Tommy Duggan

Personal information
- Full name: Thomas Duggan
- Date of birth: 31 August 1897
- Place of birth: Liverpool, England
- Date of death: 30 November 1961 (aged 64)
- Place of death: Kearny, New Jersey, USA
- Position: Outside right

Senior career*
- Years: Team / Apps / (Gls)
- Valley Boys
- 1916: Babcock & Wilcox
- 1918: West Hudson A.A.
- Philadelphia Merchant Ship
- 1921–1922: New York Field Club / 24 / (8)
- 1922–1923: Paterson F.C. / 19 / (9)
- 1923–1924: New York Field Club / 27 / (14)
- 1924–1925: Indiana Flooring / 16 / (3)
- 1925–1926: New York Giants / 45 / (12)
- 1926–1927: Newark Skeeters / 16 / (5)
- 1927: New York Nationals / 2 / (0)
- 1927–1928: Newark Skeeters / 18 / (3)
- 1929–1930: New York Giants / 5 / (0)
- Newark Portuguese

= Tommy Duggan =

American soccer player

Tommy Duggan (31 August 1897 – 30 November 1961) was an American soccer outside right who played in both the National Association Football League and American Soccer League. He is a member of the National Soccer Hall of Fame.
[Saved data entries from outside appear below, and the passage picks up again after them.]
-- ==== Sys2Proof/Safety.lean ====
section
/-! DEFINITION. The terms of the claims: the invariant of the machine, and what it means that an instruction completes
with a stated effect and leaves everything else as it was. -/

namespace Sys2Proof.Machine

/-- What every step keeps: both memories in canonical form (R61, R85), the program address a half-word address (R16),
the derived bits of the Data Flag Register as R22 says, no link pending between two steps (R46, R695), and an empty
instruction stack in serial mode (R31). -/
structure State.Inv (s : State) : Prop where
  memory : Memory.wf s.mem = true
  buffer : Memory.wf s.cb = true
  aligned : halfAligned s.pc = s.pc
  derived : deriveDfr s.dfr = s.dfr
  unlinked : s.link = .none
  serialVoid : s.serial = true → s.stale = []

/-! ### Program addresses -/

/-- The address of the instruction behind a 32-bit, and behind a 64-bit, instruction (R16). -/
def State.behind32 (s : State) : Addr := halfAligned (s.pc + 32)
def State.behind64 (s : State) : Addr := halfAligned (s.pc + 64)

/-! ### What an instruction changes -/

/-- The derived bits of the Data Flag Register (R22). -/
def derivedBits : List Nat := [3, 4, 5, 6, 7, 8, 9, 10, 11, 12, 13, 14, 15, 40, 44, 51]

/-- From `s` to `t` only the data flags in `flags`, and the bits derived from them, may change; with no flags named the
register is unchanged. -/
def State.FlagsOnly (s t : State) (flags : List Nat) : Prop :=
  (flags = [] → t.dfr = s.dfr) ∧
  ∀ k, k < 64 → k ∉ flags → k ∉ derivedBits → bitAt t.dfr k = bitAt s.dfr k

/-- Instruction `i` completes at `s`: it goes on at `next`, its result is as `result` says of the state it leaves, every
register but those in `changed`, every data flag but those in `flags` and every byte of memory but those in `stored` is
as before, and so is every other piece of state (the instruction stack may remember what the stored bytes were, where
any are stored, and the model may have drawn free values). -/
def Completes (i : Instr) (s : State) (next : Addr) (changed : Byte → Prop) (flags : List Nat) (stored : Nat → Prop)
    (result : State → Prop) : Prop :=
  ∃ t, exec i s = .next t ∧ result t ∧ t.pc = next ∧ (∀ n, ¬ changed n → t.reg n = s.reg n) ∧ s.FlagsOnly t flags ∧
    (∀ a, ¬ stored a → Memory.byte t.mem a = Memory.byte s.mem a) ∧
    (∀ a, Memory.byte t.cb a = Memory.byte s.cb a) ∧
    ((∀ a, ¬ stored a) → t.stale = s.stale) ∧
    t = { s with regs := t.regs, dfr := t.dfr, mem := t.mem, stale := t.stale, pc := t.pc, free := t.free }

/-- Nothing, as a set of registers or of bytes. -/
def nothing {α : Type} (_ : α) : Prop := False

/-- An instruction whose whole effect is value `v` in register `d`. -/
def RegisterResult (i : Instr) (s : State) (next : Addr) (d : Byte) (v : Word) : Prop :=
  Completes i s next (· = d) [] nothing fun t => t.reg d = v

/-- An instruction whose whole effect is value `v` in 32-bit register `d`: every other 32-bit register, the other half
of its word among them, is as before (R12). -/
def HalfResult (i : Instr) (s : State) (next : Addr) (d : Byte) (v : Half) : Prop :=
  Completes i s next (· = halfOf d) [] nothing fun t => t.reg32 d = v ∧ ∀ n, n ≠ d → t.reg32 n = s.reg32 n

/-- The same in a register of the operand width. -/
def WidthResult (i : Instr) (s : State) (next : Addr) (w : Width) (d : Byte) (v : Word) : Prop :=
  match w with
  | .w64 => RegisterResult i s next d v
  | .w32 => HalfResult i s next d (rightHalf v)

/-- A branch: nothing changes but the program address, and the data flags in `flags`. -/
def BranchResult (i : Instr) (s : State) (next : Addr) (dfr : Word) (flags : List Nat) : Prop :=
  Completes i s next nothing flags nothing fun t => t.dfr = dfr

/-- A floating-point result `r` in register `d`, or in 32-bit register `d`: besides, the flags of `r` are raised. -/
def FpRegisterResult (i : Instr) (s : State) (k : FlagKind) (d : Byte) (r : FpResult) (flags : List Nat) : Prop :=
  Completes i s s.behind32 (· = d) flags nothing fun t =>
    t.reg d = r.value ∧ t.dfr = deriveDfr (s.dfr ||| raisedBits k r.flags)

def FpHalfResult (i : Instr) (s : State) (k : FlagKind) (d : Byte) (r : FpResult) (flags : List Nat) : Prop :=
  Completes i s s.behind32 (· = halfOf d) flags nothing fun t =>
    t.reg32 d = rightHalf r.value ∧ (∀ n, n ≠ d → t.reg32 n = s.reg32 n) ∧
    t.dfr = deriveDfr (s.dfr ||| raisedBits k r.flags)

/-! ### Bytes of memory in Monitor mode -/

/-- The byte address of the word, half word or byte of CP memory that an absolute address names (R61, R65). -/
def State.wordByte (s : State) (a : Addr) : Nat := s.wrap (wordAligned a).toNat / 8
def State.halfByte (s : State) (a : Addr) : Nat := s.wrap (halfAligned a).toNat / 8
def State.oneByte (s : State) (a : Addr) : Nat := s.wrap (byteAligned a).toNat / 8
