/-! ### Compare, scatter, gather, mask (spec/47_sparse_compare_index.md) -/

/-- R490 to R495, R497, R499, R501, R503, R505: the integer compares: register C gets the sum; the branch forms go to
the target that the qualifiers give if the comparison is met; the set-condition forms put the condition code into
register Y. R491, R492: the sum, the numbers compared (signed, unsigned, whole words) and the branch target, over exact
integers. The order of the register writes is decision D40. -/
def Obligations.IntegerCompares : Prop :=
  ∀ (s : State) (g x a y b z c : Byte),
    (∀ p ∈ [(Instr.ibxeqBr g x a y b z c, bitAt g 3, fun (u v : Int) => decide (u = v)),
        (.ibxneBr g x a y b z c, bitAt g 3, fun u v => decide (u ≠ v)), (.ibxgeBr g x a y b z c, false, fun u v => decide (v ≤ u)),
        (.ibxltBr g x a y b z c, false, fun u v => decide (u < v)), (.ibxleBr g x a y b z c, false, fun u v => decide (u ≤ v)),
        (.ibxgtBr g x a y b z c, false, fun u v => decide (v < u))],
      (p.2.1 && bitAt g 0) = false →
      let v := intCompare g x a z p.2.1 s
      (p.2.2 v.left v.right = false → WidthResult p.1 s s.behind64 (gWidth g) c v.value) ∧
      (p.2.2 v.left v.right = true → ∀ k, compareTarget g y b s = some k →
        WidthResult p.1 s (halfAligned k) (gWidth g) c v.value)) ∧
    (∀ p ∈ [(Instr.ibxeqSc g x a y z c, bitAt g 3, fun (u v : Int) => decide (u = v)),
        (.ibxneSc g x a y z c, bitAt g 3, fun u v => decide (u ≠ v)), (.ibxgeSc g x a y z c, false, fun u v => decide (v ≤ u)),
        (.ibxltSc g x a y z c, false, fun u v => decide (u < v)), (.ibxleSc g x a y z c, false, fun u v => decide (u ≤ v)),
        (.ibxgtSc g x a y z c, false, fun u v => decide (v < u))],
      (p.2.1 && bitAt g 0) = false → c ≠ z →
      let v := intCompare g x a z p.2.1 s
      Completes p.1 s s.behind64 (fun n => n = regOfW (gWidth g) c ∨ n = regOfW (gWidth g) y) [] nothing fun u =>
        u.regW (gWidth g) y = (if p.2.2 v.left v.right then 1 else 0) ∧
        (y ≠ c → u.regW (gWidth g) c = v.value) ∧ s.othersAs u (gWidth g) fun n => n = c ∨ n = y) ∧
    (let usi := bitAt g 4
     match gWidth g with
     | .w64 => ∀ fwc : Bool, IntCompareIs usi fwc 48 64 (if a = 0 then 0x8000000000000000 else s.reg a).toNat
         (if x = 0 then 0x8000000000000000 else s.reg x).toNat (if z = 0 then 0 else s.reg z).toNat (intCompare g x a z fwc s)
     | .w32 => IntCompareIs usi false 24 32 (if a = 0 then 0x80000000 else s.reg32 a).toNat
         (if x = 0 then 0x80000000 else s.reg32 x).toNat (if z = 0 then 0 else s.reg32 z).toNat
         (intCompare g x a z false s)) ∧
    (let count : Nat := 32 * (256 * y.toNat + b.toNat)
     compareTarget g y b s = match bitAt g 5, bitAt g 6 with
       | false, false => some (BitVec.ofNat 48 ((s.addr b).toNat + 32 * (s.addr y).toNat))
       | true, false => some (BitVec.ofNat 48 (s.pc.toNat + count))
       | true, true => some (BitVec.ofInt 48 ((s.pc.toNat : Int) - count))
       | false, true => none)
Much of Duggan's early career is unknown. He moved to the United States in 1911. The first team he is recorded as playing with is the Valley Boys, of an unknown league, in 1914. He then played for Babcock & Wilcox, West Hudson A.A. and Philadelphia Merchant Ship, all of the National Association Football League (NAFBL). He was with Babcock & Wilcox in December 1916. In March 1918, he was with West Hudson A.A. In 1921, the American Soccer League replaced the NAFBL. Duggan signed with the New York Field Club of the ASL and spent one season with them before bouncing from one team to another. He was with the Paterson F.C. in the 1922–1923 season, winning the 1923 National Challenge Cup, but was back with New York F.C. the next season. In 1924, the New York F.C. was sold to new ownership, who renamed it Indiana Flooring. While Duggan began the season with Indiana, he moved to the New York Giants sixteen games into the season. Duggan spent several seasons with the Giants before leaving three games into the 1926–1927 season. He moved to the Newark Skeeters before moving to the New York Nationals for the start of the 1927–1928 season, but was back in Newark after only two games. He then played the 1929–1930 season with the New York Giants. According to the National Soccer Hall of Fame, he also played for Newark Portuguese.

Duggan was inducted into the National Soccer Hall of Fame in 1955.